The obvious difference between SIMD.jl and the rest is that your SIMD.jl code is not unrolled.
However, that may not always make a difference, especially at these sizes (r is rather long for such a simple loop, meaning this should mostly be memory bound).
On my computer, preventing LoopVectorization from unrolling didn’t really hurt its performance, for example:
julia> function lv_turbo_u1(r::Vector{UInt64}, mask::UInt64)
@turbo unroll=1 for i in 1:length(r)
r[i] = r[i] & mask
end
r
end
lv_turbo_u1 (generic function with 1 method)

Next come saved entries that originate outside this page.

/-- A table of one entry at 0x100 of the scratchpad, asked for entry 0 and for entry 1. -/
theorem wit_TableJumpsGo : let s := fun n => inCtx (handled [(6, 0x100#64), (7, n)]) (fun c => { c with spm := [(0x100, 1#8), (0x104, 8#8)] })
    let need : Need := { rd := true, size := 4, align := 4 }
    (∀ n ∈ [0#64, 1#64], (s n).resolve (ctxOf (s n).cur) ((s n).me.spill false) need ((s n).me.rg 6) = .at (.spm placedCtx 0x100) {}
      ∧ (s n).performed ∧ (s n).reachable (.spm placedCtx 0x100) 4) ∧
    (s 1#64).loadNat (.spm placedCtx 0x100) 4 (s 1#64).cur ≤ ((s 1#64).me.rg 7).toNat ∧
    ((s 0#64).me.rg 7).toNat < (s 0#64).loadNat (.spm placedCtx 0x100) 4 (s 0#64).cur ∧
    ((s 0#64).withTlb placedCtx {}).resolve placedCtx ((s 0#64).me.spill false) need (BitVec.ofNat 64 (((s 0#64).me.rg 6).toNat + 4 + 4 * 0))
      = .at (.spm placedCtx 0x104) {} ∧ (s 0#64).reachable (.spm placedCtx 0x104) 4 := by
  refine ⟨?_, by decide +kernel, by decide +kernel, by decide +kernel, reachable_of _ _ _ _ (by decide +kernel) (by decide +kernel) (by decide +kernel)⟩
  intro n h
  simp only [List.mem_cons, List.not_mem_nil, or_false] at h
  rcases h with rfl | rfl <;> exact ⟨by decide +kernel, by unfold State.performed; decide +kernel, reachable_of _ _ _ _ (by decide +kernel) (by decide +kernel) (by decide +kernel)⟩

theorem wit_LoopInstructions : let s := handled [(3, 1#64)]
    ((1 : Int) ≤ (1#15).toInt ∧ s.me.rg 3 ≠ 0#64) ∧ ((1 : Int) ≤ (1#15).toInt ∧ s.me.rg 4 = 0#64) ∧ ((0#15).toInt < 1 ∧ s.trapReady) ∧
    (let t := handled [] (fun st => { st with loops := { lb0 := 8#64, le0 := 8#64, lc0 := 1#64 } })
     (∀ n ∈ levelsOf 1#2, t.me.levelFit n) ∧ (∃ n ∈ levelsOf 3#2, ¬ t.me.levelFit n) ∧ t.trapReady) ∧
    (let st : Strand := { pc := 8#64, lstat := 3#2, loops := { lb1 := 4#64, le1 := 8#64, lc1 := 2#64, lb0 := 0#64, le0 := 8#64, lc0 := 2#64 } }
     st.lstat.getLsbD 1 = true ∧ st.pc = st.loops.le1 ∧ 1 < st.loops.lc1.toNat) ∧
    (let st : Strand := { pc := 8#64, lstat := 3#2, loops := { le1 := 8#64, lc1 := 1#64, le0 := 8#64, lc0 := 2#64 } }
     st.lstat.getLsbD 1 = true ∧ st.pc = st.loops.le1 ∧ st.loops.lc1.toNat ≤ 1 ∧ st.lstat.getLsbD 0 = true ∧ st.pc = st.loops.le0 ∧ 1 < st.loops.lc0.toNat) ∧
    (let st : Strand := { pc := 8#64, lstat := 1#2, loops := { le0 := 8#64, lc0 := 1#64 } }
     st.lstat.getLsbD 1 = false ∧ st.lstat.getLsbD 0 = true ∧ st.pc = st.loops.le0 ∧ st.loops.lc0.toNat ≤ 1) ∧
    (let st : Strand := { pc := 4#64, lstat := 3#2, loops := { le0 := 8#64, le1 := 8#64 } }
     st.pc ≠ st.loops.le1 ∧ st.pc ≠ st.loops.le0) := by
  unfold State.trapReady Strand.levelFit; decide +kernel

/-! ### Memory -/

theorem wit_LoadsComplete : ∃ (s : State) (i : Instr) (f : Form) (l : Loc) (tlb : Tlb), LoadForm s.me i f ∧
    s.resolve (ctxOf s.cur) (s.me.spill f.g2) { rd := true, size := f.size, align := f.size } f.va = .at l tlb ∧ s.performed ∧ s.reachable l f.size :=
  ⟨handled [(7, 0xFFF0#64)], _, _, .spm placedCtx 0xFFF8, {}, .ld 6 7 0 3 1 0, by decide +kernel, by unfold State.performed; decide +kernel,
    reachable_of _ _ _ _ (by decide +kernel) (by decide +kernel) (by decide +kernel)⟩

/-- A load of the last bytes of the scratchpad, unprefixed and late. -/
theorem wit_LoadsComplete_late : ∃ (s : State) (i : Instr) (f : Form) (l : Loc) (tlb : Tlb), LoadForm s.me i f ∧ f.late = true ∧
    s.resolve (ctxOf s.cur) (s.me.spill f.g2) { rd := true, size := f.size, align := f.size } f.va = .at l tlb ∧ s.performed ∧ s.reachable l f.size :=
  ⟨handled [(7, 0xFFF0#64)], _, _, .spm placedCtx 0xFFFC, {}, .ld 6 7 1 2 3 15, by decide +kernel, by decide +kernel,
    by unfold State.performed; decide +kernel, reachable_of _ _ _ _ (by decide +kernel) (by decide +kernel) (by decide +kernel)⟩

theorem wit_StoresComplete : ∃ (s : State) (i : Instr) (f : Form) (l : Loc) (tlb : Tlb), StoreForm s.me i f ∧
    s.resolve (ctxOf s.cur) (s.me.spill f.g2) { wr := true, size := f.size, align := f.size } f.va = .at l tlb ∧ s.performed ∧ s.reachable l f.size
      ∧ s.unwatched l f.size :=
  ⟨handled [(7, 0x100#64)], _, _, .spm placedCtx 0x108, {}, .st 6 7 0 3 1 0, by decide +kernel, by unfold State.performed; decide +kernel,
    reachable_of _ _ _ _ (by decide +kernel) (by decide +kernel) (by decide +kernel), unwatched_of _ _ _ (by decide +kernel) (by decide +kernel)⟩

/-- LDE of a full word goes, of an empty one waits. -/
theorem wit_FullEmptyForms : let s := handled [(4, 0x100#64)]
    let e := inCtx s (fun c => { c with spfe := [(32, false)] })
    let l := Loc.spm placedCtx 0x100
    (FullEmptyForm s.me (.lde 10 4 0) { d := 10, va := nearAddr s.me 4 0, g2 := (4#5) == 2#5, fn := 0, scope := 3 } ∧
      s.resolve (ctxOf s.cur) (s.me.spill false) (fullEmptyNeed 0) (nearAddr s.me 4 0) = .at l {} ∧ s.performed ∧ s.reachable l 8 ∧ s.unwatched l 8
      ∧ fullEmptyGoes 0 (s.fullAt l)) ∧
    (FullEmptyForm e.me (.lde 10 4 0) { d := 10, va := nearAddr e.me 4 0, g2 := (4#5) == 2#5, fn := 0, scope := 3 } ∧
      e.resolve (ctxOf e.cur) (e.me.spill false) (fullEmptyNeed 0) (nearAddr e.me 4 0) = .at l {} ∧ e.performed ∧ e.reachable l 8
      ∧ ¬ fullEmptyGoes 0 (e.fullAt l) ∧ e.waitFull l = false) :=
  ⟨⟨.lde 10 4 0, by decide +kernel, by unfold State.performed; decide +kernel, reachable_of _ _ _ _ (by decide +kernel) (by decide +kernel) (by decide +kernel),
      unwatched_of _ _ _ (by decide +kernel) (by decide +kernel), by unfold fullEmptyGoes; decide +kernel⟩,
    ⟨.lde 10 4 0, by decide +kernel, by unfold State.performed; decide +kernel, reachable_of _ _ _ _ (by decide +kernel) (by decide +kernel) (by decide +kernel),
      by unfold fullEmptyGoes; decide +kernel, by decide +kernel⟩⟩

theorem wit_AtomicsComplete : ∃ (s : State) (i : Instr) (f : Form) (l : Loc) (tlb : Tlb), AtomicForm s.me i f ∧
    s.resolve (ctxOf s.cur) (s.me.spill f.g2) { rd := true, wr := true, noHost := f.fn ∉ [0, 1, 9], size := f.size, align := f.size } f.va = .at l tlb
      ∧ s.performed ∧ s.reachable l f.size ∧ s.unwatched l f.size :=
  ⟨handled [(8, 0x100#64)], _, _, .spm placedCtx 0x100, {}, .cas 6 8 7 0 1 0, by decide +kernel, by unfold State.performed; decide +kernel,
    reachable_of _ _ _ _ (by decide +kernel) (by decide +kernel) (by decide +kernel), unwatched_of _ _ _ (by decide +kernel) (by decide +kernel)⟩

/-- A WAITEQ whose word holds its value, one with lookahead whose word does not. -/
theorem wit_WaitForms : ∀ n ∈ [0#64, 1#64], let s := handled [(8, 0x100#64), (9, n)]
    let l := Loc.spm placedCtx 0x100
    WaitForm s.me (.waiteq 6 8 9 1 4) (wtForm s.me 10 6 8 9 1 4) ∧
    s.resolve (ctxOf s.cur) (s.me.spill false) { rd := true, noHost := true } (s.me.rg 8) = .at l {} ∧ s.performed ∧ s.reachable l 8
      ∧ s.waitFull l = false ∧ (waitGoes 10 (BitVec.ofNat 64 (s.loadNat l 8 s.cur)) (s.me.rg 9) ↔ n = 0#64) := by
  intro n h
  simp only [List.mem_cons, List.not_mem_nil, or_false] at h
  rcases h with rfl | rfl <;>
    exact ⟨.waiteq 6 8 9 1 4, by decide +kernel, by unfold State.performed; decide +kernel, reachable_of _ _ _ _ (by decide +kernel) (by decide +kernel) (by decide +kernel), by decide +kernel,
      by show (_ = _) ↔ _; decide +kernel⟩

/-- A misaligned load; a load of an address that nothing translates; the ring of the tenant off and on. -/
theorem wit_AccessChecks : let s := handled [(7, 1#64)]
    let p := handled [(7, 0x8000000000000000#64)]
    let q := { p with fault := [(0, { en := true })] }
    let f : Form := { d := 6, size := 8, signed := true, va := offsetAddr s.me 7 0 3 0, g2 := (7#5) == 2#5, rx := (0#2) == 1#2, l := 0 }
    let g : Form := { d := 6, size := 8, signed := true, va := offsetAddr p.me 7 0 3 0, g2 := (7#5) == 2#5, rx := (0#2) == 1#2, l := 0 }
    let need : Need := { rd := true, size := 8, align := 8 }
    (AccessForm s.me (.ld 6 7 0 3 0 0) f need ∧ s.resolve (ctxOf s.cur) (s.me.spill false) need f.va = .fails 0x21 1#64 ∧ holds 0x21 = false ∧ s.trapReady) ∧
    (AccessForm p.me (.ld 6 7 0 3 0 0) g need ∧ (∀ r ∈ [p, q], r.resolve (ctxOf r.cur) (r.me.spill false) need g.va = .fails 0x22 0x8000000000000000#64
      ∧ r.me.out = []) ∧ holds 0x22 = true ∧ (p.ring 0).en = false ∧ (q.ring 0).en = true) :=
  ⟨⟨.load _ (.ld 6 7 0 3 0 0), by decide +kernel, by decide +kernel, by unfold State.trapReady; decide +kernel⟩,
    ⟨.load _ (.ld 6 7 0 3 0 0), by decide +kernel, by decide +kernel, by decide +kernel, by decide +kernel⟩⟩
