theorem execPega_traps (s : State) (d a : BitVec 5) (he : (s.me.rg a).toNat < 1 ∨ 65535 < (s.me.rg a).toNat) (hready : s.trapReady) :
    ∃ t, exec (.pega d a) s = .next t ∧ s.takesTrap t 0x48 (s.me.rg a) :=
  ⟨_, if_pos he, s.trapP_takesTrap 0x48 _ hready rfl⟩

/-- The peg of the executing strand's context that the handle in a register names. -/
def State.pegAt (s : State) (a : BitVec 5) : Peg := (s.ctx (ctxOf s.cur)).peg ((s.me.rg a).toNat % 32)

theorem State.peg_eq_pegAt (s : State) (a : BitVec 5) : (s.ctx (ctxOf s.cur)).peg (natAt 0 5 (s.me.rg a)) = s.pegAt a := by
  rw [natAt_zero_five, State.pegAt]

section ValidHandle
variable (s : State) (d a : BitVec 5) (hvalid : (s.ctx (ctxOf s.cur)).validHandle (s.me.rg a) = true)
include hvalid

theorem execPegv_arrives (hperformed : s.performed) (halone : s.pegAlone ((s.me.rg a).toNat % 32)) :
    let p := s.pegAt a
    ∃ t, exec (.pegv d a) s = .next t ∧ s.leaves t s.me [d] ∧ s.sameBytes t ∧ (s.then t).holdsG d (withPhase (s.me.rg a) p.phase)
      ∧ ∃ v, s.onlyContext t (fun x => x.setPeg ((s.me.rg a).toNat % 32)
          (if p.arrived + 1 = p.expect then { p with arrived := 0, phase := p.phase + 1#16, view := v, coming := [] }
           else { p with arrived := p.arrived + 1, coming := v })) := by
  intro p
  have hexec : exec (.pegv d a) s = .next ((s.modCtx (ctxOf s.cur) (fun c => c.setPeg ((s.me.rg a).toNat % 32)
      (p.arrive (View.join [] (s.viewOf s.cur) 1)))).retireWith s.cur (fun st => st.setG d (withPhase (s.me.rg a) p.phase))) := by
    change execPegv d a s = _
    unfold execPegv
    simp only [hvalid, Bool.not_true, Bool.false_eq_true, if_false, s.releaseThen_of_performed _ hperformed, s.peg_eq_pegAt, pegvHandle_eq]
    rw [natAt_zero_five, State.pegArrive, s.retireWith_releasePeg _ _ _ halone]
    rfl
  obtain ⟨v, harrive⟩ := p.arrive_eq (View.join [] (s.viewOf s.cur) 1)
  rw [harrive] at hexec
  obtain ⟨honly, hbytes⟩ := s.setPeg_retireWith ((s.me.rg a).toNat % 32) _ (fun st => st.setG d (withPhase (s.me.rg a) p.phase))
  obtain ⟨hleaves, hholds⟩ := s.retireWith_setG d (withPhase (s.me.rg a) p.phase)
  exact ⟨_, hexec, hleaves, hbytes, hholds, v, honly⟩

theorem execPegw_passes (hfreed : s.me.pegfreed = false) (hphase : (s.pegAt a).phase.toNat ≠ (s.me.rg a).toNat / 65536 % 65536) :
    ∃ t, exec (.pegw d a) s = .next t ∧ s.computes t [d] ∧ (s.then t).holdsG d 1#64 := by
  refine ⟨_, ?_, s.acquire_setG (s.pegAt a).view 5 d 1#64⟩
  change execPegw d a s = _
  unfold execPegw
  simp only [hvalid, hfreed, Bool.not_true, Bool.false_eq_true, if_false, s.peg_eq_pegAt]
  rw [if_neg (fun hfield => hphase ((eq_fieldAt_iff 16 _ _).mp hfield))]

theorem execPegw_waits (hfreed : s.me.pegfreed = false) (hphase : (s.pegAt a).phase.toNat = (s.me.rg a).toNat / 65536 % 65536) :
    ∃ t, exec (.pegw d a) s = .next t ∧ s.waitsIn t .engwait (.pegw ((s.me.rg a).toNat % 32) (s.pegAt a).phase d) := by
  have hfield := (eq_fieldAt_iff 16 (s.me.rg a) _).mpr hphase
  refine ⟨_, ?_, s.block_waits _ _⟩
  change execPegw d a s = _
  unfold execPegw
  simp only [hvalid, hfreed, Bool.not_true, Bool.false_eq_true, if_false, s.peg_eq_pegAt, ← hfield, if_true]
  rw [natAt_zero_five]

theorem execPegf_unrefs (halone : s.pegAlone ((s.me.rg a).toNat % 32)) :
    let p := s.pegAt a
    ∃ t, exec (.pegf a) s = .next t ∧ s.leaves t s.me [] ∧ s.sameBytes t
      ∧ s.onlyContext t (fun x => x.setPeg ((s.me.rg a).toNat % 32)
          (if p.refs ≤ 1 then { p with refs := 0, live := false } else { p with refs := p.refs - 1 })) := by
  intro p
  have hexec : exec (.pegf a) s =
      .next ((s.modCtx (ctxOf s.cur) (fun c => c.setPeg ((s.me.rg a).toNat % 32) p.unref)).retireWith s.cur id) := by
    change execPegf a s = _
    unfold execPegf
    simp only [hvalid, Bool.not_true, Bool.false_eq_true, if_false, natAt_zero_five]
    rw [State.pegUnref, s.retireWith_releasePeg _ _ _ halone]
    rfl
  obtain ⟨honly, hbytes⟩ := s.setPeg_retireWith ((s.me.rg a).toNat % 32) p.unref id
  exact ⟨_, hexec, s.retireWith_leaves id, hbytes, honly⟩

theorem execPegq_counts :
    let p := s.pegAt a
    ∃ t, exec (.pegq d a) s = .next t ∧ s.computes t [d]
      ∧ (s.then t).holdsG d (BitVec.ofNat 64 (p.arrived + p.expect * 2 ^ 16 + p.phase.toNat * 2 ^ 32 + p.refs % 2 ^ 15 * 2 ^ 48)) := by
  intro p
  refine ⟨_, ?_, s.writeG_computes d _⟩
  change execPegq d a s = _
  unfold execPegq
  simp only [hvalid, Bool.not_true, Bool.false_eq_true, if_false, s.peg_eq_pegAt]
  rw [Nat.mul_comm 65536, Nat.mul_comm 4294967296, Nat.mul_comm 281474976710656]
  rfl

end ValidHandle

/-- R364: a PEGW that was stopped while its peg went back to the pool. -/
theorem execPegw_freed (s : State) (d a : BitVec 5) (hfreed : s.me.pegfreed = true) :
    ∃ t, exec (.pegw d a) s = .next t ∧ s.onlyStrand t ∧ s.leaves t { s.me with pegfreed := false } [d] ∧ (s.then t).holdsG d 0#64 := by
  have hcomm : ∀ st : Strand, ({ st.setG d 0#64 with pegfreed := false } : Strand) = ({ st with pegfreed := false } : Strand).setG d 0#64 := by
    intro st
    unfold Strand.setG
    split <;> rfl
  refine ⟨_, ?_, s.retireWith_setG_after (fun st => { st with pegfreed := false }) d 0#64⟩
  change execPegw d a s = _
  unfold execPegw
  simp only [hfreed, if_true, hcomm]

section InvalidHandle
variable (s : State) (d a : BitVec 5) (hinvalid : (s.ctx (ctxOf s.cur)).validHandle (s.me.rg a) = false)
include hinvalid

theorem execPegq_fails :
    ∃ t, exec (.pegq d a) s = .next t ∧ s.computes t [d] ∧ (s.then t).holdsG d (BitVec.ofNat 64 (2 ^ 63)) :=
  ⟨_, if_pos (by rw [hinvalid]; rfl), s.writeG_computes d _⟩

/-- R173: PEGV, PEGF and PEGW refuse the handle alike. -/
theorem execPeg_traps (hready : s.trapReady) :
    (∃ t, exec (.pegv d a) s = .next t ∧ s.takesTrap t 0x48 (s.me.rg a)) ∧
    (∃ t, exec (.pegf a) s = .next t ∧ s.takesTrap t 0x48 (s.me.rg a)) ∧
    (s.me.pegfreed = false → ∃ t, exec (.pegw d a) s = .next t ∧ s.takesTrap t 0x48 (s.me.rg a)) := by
  have htrap := s.trapP_takesTrap 0x48 (s.me.rg a) hready rfl
  have hrefused : (!(s.ctx (ctxOf s.cur)).validHandle (s.me.rg a)) = true := by rw [hinvalid]; rfl
  exact ⟨⟨_, if_pos hrefused, htrap⟩, ⟨_, if_pos hrefused, htrap⟩,
    fun hfreed => ⟨_, (if_neg (by rw [hfreed]; decide)).trans (if_pos hrefused), htrap⟩⟩

end InvalidHandle

/-- Settles O28: PEGA by the state of the pool, the others by their handle; a peg at which nobody else waits changes alone. -/
theorem pegsWork : Obligations.PegsWork := by
  unfold Obligations.PegsWork
  exact ⟨fun s d a => ⟨execPega_allocates s d a, execPega_full s d a, execPega_traps s d a⟩,
    fun s d a hvalid => ⟨execPegv_arrives s d a hvalid, execPegw_passes s d a hvalid, execPegw_waits s d a hvalid,
      execPegf_unrefs s a hvalid, execPegq_counts s d a hvalid⟩,
    fun s d a => ⟨execPegw_freed s d a, fun hinvalid => ⟨execPegq_fails s d a hinvalid, execPeg_traps s d a hinvalid⟩⟩⟩

end Sys2Proof.Machine

/-! # Proofs: vectors and predicates (O16)

What a vector operation leaves once the acceptance queue has taken it, for every operation with at most one result of a kind; what an
instruction with a predicate result leaves; and the reads of R374 and the predicate instructions of R395 from these. -/

namespace Sys2Proof.Machine

/-! ### The acceptance queue (R169) -/

/-- R169: the pipeline takes an instruction after the cycle in which it issues. -/
theorem lt_acceptCycle (c : Nat) (pend : List Nat) : c < acceptCycle c pend := by
  unfold acceptCycle
  refine List.foldlRecOn (motive := fun m => c < m) _ _ ?_ fun m hm t _ => lt_of_lt_of_le hm (Nat.le_max_left _ _)
  split <;> omega

/-- A change of the strand's context that keeps its scratchpad, and after it one of the strand alone. -/
theorem State.onlyContext_of_modCtx {s t : State} {f : Ctx → Ctx} (h : (s.modCtx (ctxOf s.cur) f).onlyStrand t)
    (hspm : ∀ c, (f c).spm = c.spm) (hspfe : ∀ c, (f c).spfe = c.spfe) : s.onlyContext t f ∧ s.sameBytes t := by
  obtain ⟨heq, hstrands, hjobs, hbytes⟩ := h
  have hctxs : t.ctxs = (s.modCtx (ctxOf s.cur) f).ctxs := (congrArg State.ctxs heq :)
  have hctx : ∀ c, (s.modCtx (ctxOf s.cur) f).ctx c = if c = ctxOf s.cur then f (s.ctx c) else s.ctx c := fun c => by
    rw [State.ctx_modCtx]
    split
    · next hc => rw [hc]
    · rfl
  refine ⟨⟨?_, hstrands, hjobs, fun c => ?_⟩, fun l => ?_⟩
  · rw [hctxs]
    exact heq
  · rw [← hctx c, State.ctx, hctxs, State.ctx]
  · rw [(hbytes l).1, (hbytes l).2]
    cases l with
    | spm c o =>
      simp only [State.byteAt, State.fullAt, hctx]
      split
      · rw [hspm, hspfe]
        exact ⟨rfl, rfl⟩
      · exact ⟨rfl, rfl⟩
    | _ => exact ⟨rfl, rfl⟩

/-- R169: an instruction that changes its strand alone, once it stands in the acceptance queue of its context. -/
theorem State.onlyContext_of_queued {s t : State} {q : List Nat}
    (h : (s.modCtx (ctxOf s.cur) (fun c => { c with vq := q })).onlyStrand t) :
    s.onlyContext t (fun c => { c with vq := (t.ctx (ctxOf s.cur)).vq }) ∧ s.sameBytes t := by
  have hcontext := State.onlyContext_of_modCtx h (fun _ => rfl) (fun _ => rfl)
  have hq : (t.ctx (ctxOf s.cur)).vq = q := by
    obtain ⟨⟨-, -, -, hctx⟩, -⟩ := hcontext
    rw [hctx, if_pos rfl]
  rw [hq]
  exact hcontext

/-- R150, R169: a vector operation with at most one result of a kind is accepted where the queue has room and no flag of it traps. -/
theorem State.vectorOp_accepted (s : State) (lam : Nat) (l : BitVec 4) (reads : List Nat) (r : VecResult) (hroom : s.vectorRoom)
    (hg : r.gw.length ≤ 1) (hv : r.vw.length ≤ 1) (hk : r.kw.length ≤ 1) (hf : s.quietFlags l r.flags) :
    s.accepted (s.vectorOp lam l reads r) lam l r.gw r.vw r.kw r.flags := by
  unfold State.vectorOp
  rw [if_neg (Nat.not_le.mpr hroom)]
  set pend := (s.ctx (ctxOf s.cur)).vq.filter (fun t => decide (s.cycle < t))
  set n := acceptCycle s.cycle pend - s.cycle + lam
  have hn : lam < n := Nat.lt_add_of_pos_left (Nat.sub_pos_of_lt (lt_acceptCycle s.cycle pend))
  obtain ⟨honly, hissued⟩ := (s.modCtx (ctxOf s.cur) (fun c => { c with vq := pend ++ [acceptCycle s.cycle pend] })).issueLong_issued n l
    { kind := .vector, pc := 0, window := 0, doneAt := 0, flags := r.flags, gw := r.gw, vw := r.vw, kw := r.kw, reads := reads }
    hg hv hk hf (.inr rfl) rfl
  obtain ⟨hcontext, hbytes⟩ := State.onlyContext_of_queued honly
  exact ⟨hcontext, hbytes, n, hn, hissued⟩

/-! ### Reads (R374) -/

theorem execVlen_reads (s : State) (a l : BitVec 4) :
    ∃ t, exec (.vlen a l) s = .next t ∧ s.computes t [gr a] ∧ (s.then t).holdsG (gr a) 2048#64 :=
  ⟨_, rfl, s.writeG_computes (gr a) 2048#64⟩

/-- R374: the model's lane of 64 bits is the element of the statement. -/
theorem lane_eq_element (i : Nat) (x : Row) : lane 64 i x = element 8 x i := natAt_eq_div_mod (64 * i) 64 x

theorem execVmovVg_accepted (s : State) (d a b l : BitVec 4) (hroom : s.vectorRoom) :
    ∃ t, exec (.vmovVg d a b l) s = .next t ∧ s.accepted t 40 l
      [(gr a, if (s.me.rg (gr b)).toNat < 32 then BitVec.ofNat 64 (element 8 (s.me.rv d) (s.me.rg (gr b)).toNat) else 0#64)] [] [] 0#6 := by
  rw [← lane_eq_element]
  exact ⟨_, rfl, s.vectorOp_accepted 40 l _ { gw := [(gr a, _)] } hroom (by simp) (by simp) (by simp) (.inr BitVec.zero_and)⟩

/-! ### Predicate results (R395) -/

/-- R395: each predicate instruction completes with its predicate as the result. -/
theorem PredicateResult.exec_eq {s : State} {i : Instr} {d : BitVec 3} {x : Pred} (h : PredicateResult s.me i d x) :
    exec i s = .next (s.writeK d x) := by
  cases h <;> rfl

/-- R152: what a write of a predicate leaves to be read; a write of k0 is ignored. -/
theorem Strand.setK_holdsK (st : Strand) (d : BitVec 3) (x : Pred) : (st.setK d x).holdsK d x := by
  unfold Strand.holdsK
  rw [Strand.rk_setK]
  by_cases hd : d = 0#3 <;> simp [hd, Strand.rk]

/-- A write of a predicate changes no other register. -/
theorem Strand.setK_frame (st : Strand) (d : BitVec 3) (x : Pred) : st.frame (st.setK d x) [] [] [d] := by
  refine ⟨?_, fun r _ => rg_setK st d x r, fun r _ => rv_setK st d x r, fun r hr => ?_⟩
  · rw [Strand.setK_eq]
    rfl
  · rw [Strand.rk_setK, if_neg fun h => hr (List.mem_singleton.mpr h.1)]

/-- The end of an instruction that completes with a predicate as its result. -/
theorem State.writeK_spec (s : State) (d : BitVec 3) (x : Pred) : let t := s.writeK d x
    s.onlyStrand t ∧ s.me.frame (s.then t) [] [] [d] ∧ (s.then t).holdsK d x ∧ (s.then t).fflags = s.me.fflags
      ∧ s.me.movesOn (s.then t) := by
  intro t
  obtain ⟨⟨hspecial, hg, hv, hk⟩, hflags, hpc, hloops, hlstat⟩ := s.retireWith_leaves (fun st => st.setK d x)
  obtain ⟨hspecial', hg', hv', hk'⟩ := s.me.setK_frame d x
  obtain ⟨hpc', hloops', hlstat'⟩ := Strand.advance_congr (s.me.setK d x) s.me (by rw [Strand.setK_eq]) (by rw [Strand.setK_eq])
    (by rw [Strand.setK_eq])
  refine ⟨s.retireWith_only _, ⟨hspecial.trans hspecial', fun r hr => (hg r hr).trans (hg' r hr), fun r hr => (hv r hr).trans (hv' r hr),
    fun r hr => (hk r List.not_mem_nil).trans (hk' r hr)⟩, (hk d List.not_mem_nil).trans (s.me.setK_holdsK d x), ?_,
    hpc.trans hpc', hloops.trans hloops', hlstat.trans hlstat'⟩
  rw [show (s.then t).fflags = (s.me.setK d x).fflags from hflags, Strand.setK_eq]

/-- Settles O16: the reads by what they write, the predicate instructions by their one way of completing. -/
theorem readsAndPredicates : Obligations.ReadsAndPredicates := by
  unfold Obligations.ReadsAndPredicates
  exact ⟨fun s d a b l => ⟨execVlen_reads s a l, execVmovVg_accepted s d a b l⟩,
    fun s i d x h => ⟨_, h.exec_eq, s.writeK_spec d x⟩⟩

end Sys2Proof.Machine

julia> @btime lv_turbo_u1($r, $mask);
752.712 ns (0 allocations: 0 bytes)
But my computer has AVX512, so making SIMD.jl use vectors of width 8 helped (I also start Julia with a flag to make @simd & co do this by default, they won’t normally):
julia> function simd_vec8(r::Vector{UInt64}, mask::UInt64)
simd_mask = SIMD.Vec{8,UInt64}(mask)
lane = SIMD.VecRange{8}(0)
@inbounds for i in 1:8:length(r)
r[i+lane] &= simd_mask
end
r
end
simd_vec8 (generic function with 1 method)
julia> @btime simd_vec8($r, $mask);
760.114 ns (0 allocations: 0 bytes)